After all this time, it isn’t far.
They cross one anarchic street, t
rudge past a low concrete wall painted with martyrs of the revolution. Hats, bandanas, fields, faces, babies, guns; primary colours. Or perhaps these are revolution’s children. Gloria isn’t certain. She reads the slogans several times but cannot promise that her translation is correct.
“There?” Juliet points to a lone square building, like a child’s block, painted bright yellow with windows all along one side.
Gloria’s body sags under Emmanuel’s weight, and Keith trails behind in silent misery. It is not far, but suddenly it seems they will never arrive. Midday heat streaks down upon them; their hair will catch fire.
They wade through a bare field with grass burnt dead from the sun.
Behind its heavy door, the library is quiet. Its shelves are half-filled; you might say, mostly empty. Juliet kneels and selects a picture book, opens it. Disappointment crests and buries her. She can’t read this book. She can’t read any of the books in this library.
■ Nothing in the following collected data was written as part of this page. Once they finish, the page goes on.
-- ==== Sys2Proof/WellFormed.lean ====
section
/-!
DEFINITION. What is well-formed. Every operand value of an operation is legal (30_encoding R84, 95 E16) and the types of
`Instr` hold exactly the operands R84 names, so EVERY term of `Instr` is well-formed and there is no check to write on
it. What can be ill-formed is a configuration (00_scope R7, R8), an assembler line (30_encoding R90), and an operation
word, which the decoder checks (Decode.lean, R85 and R86).
-/
namespace Sys2Proof

/-- A tick threshold is in 1..127 (00_scope R7, R8). -/
def tickThresholdLegal (n : Nat) : Bool := decide (1 ≤ n) && decide (n ≤ 127)

/-- The legal ranges of 00_scope R7. `HALF_SEC_TICKS` is in 1..127 whenever `TICKS_PER_SECOND` is in 2..254, and the two
8-bit parameters are in range by their type. -/
def Params.legal (p : Params) : Bool :=
  decide (2 ≤ p.ticksPerSecond) && decide (p.ticksPerSecond ≤ 254) && tickThresholdLegal p.longTicks &&
    tickThresholdLegal p.strobeHalfTicks && tickThresholdLegal p.offSettleTicks && decide (1 ≤ p.settleCount)

/-- How many operands a line may have: the number R90 lists, and for POLL, whose trailing operands may be left out, any
number up to three. -/
def Mnemonic.takes (m : Mnemonic) (n : Nat) : Bool :=
  match m with
  | .NOP | .TICK | .NOW | .SCLK => n == 0
  | .PIN | .RST => n == 1
  | .ELAPSED | .EXPIRED => n == 2
  | .POLL => decide (n ≤ 3)

/-- The bound of the operand at a place: one-bit operands are below 2, the others below 256 (30_encoding R84). -/
def Mnemonic.operandBound (m : Mnemonic) (place : Nat) : Nat :=
  match m, place with
  | .PIN, _ | .RST, _ => 2
  | .POLL, 0 => 256
  | .POLL, _ => 2
  | _, _ => 256

/-- Every operand from a place on is within its bound. -/
def Mnemonic.operandsFit (m : Mnemonic) (place : Nat) : List Nat → Bool
  | [] => true
  | v :: rest => decide (v < m.operandBound place) && m.operandsFit (place + 1) rest

/-- A well-formed assembler line (30_encoding R90). -/
def AsmLine.wellFormed (l : AsmLine) : Bool :=
  l.mnemonic.takes l.operands.length && l.mnemonic.operandsFit 0 l.operands

end Sys2Proof
end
It is like staggering through a desert towards what looks like a pool of clean, clear water and discovering as you kneel to drink that cupped in your hands is sand, that you are washing your face in a pool of sand.
“Mom?” she whispers.
“Yes?”
“It’s in Spanish!”
Gloria huffs a small laugh; she knew it all along.
They could walk home the way they came, but Gloria is lost in the jumbled world and today she trusts no one. They cross a different field and another street, dodging cars whose drivers — men — honk and call to Gloria. She doesn’t exactly ignore them; she mutters her disgust as they escape into a neighbourhood that resembles a war zone, pitted and scarred.
It is Gloria who sees the diapers flapping from the clothesline. White, thick, triple-padded, absorbent, superior, American-made cloth diapers. She stops in the street.
“Could it be?” she asks, and in confirmation, Bianca steps out of the hole in her wall before them, holding her baby. He is peppered with pocks.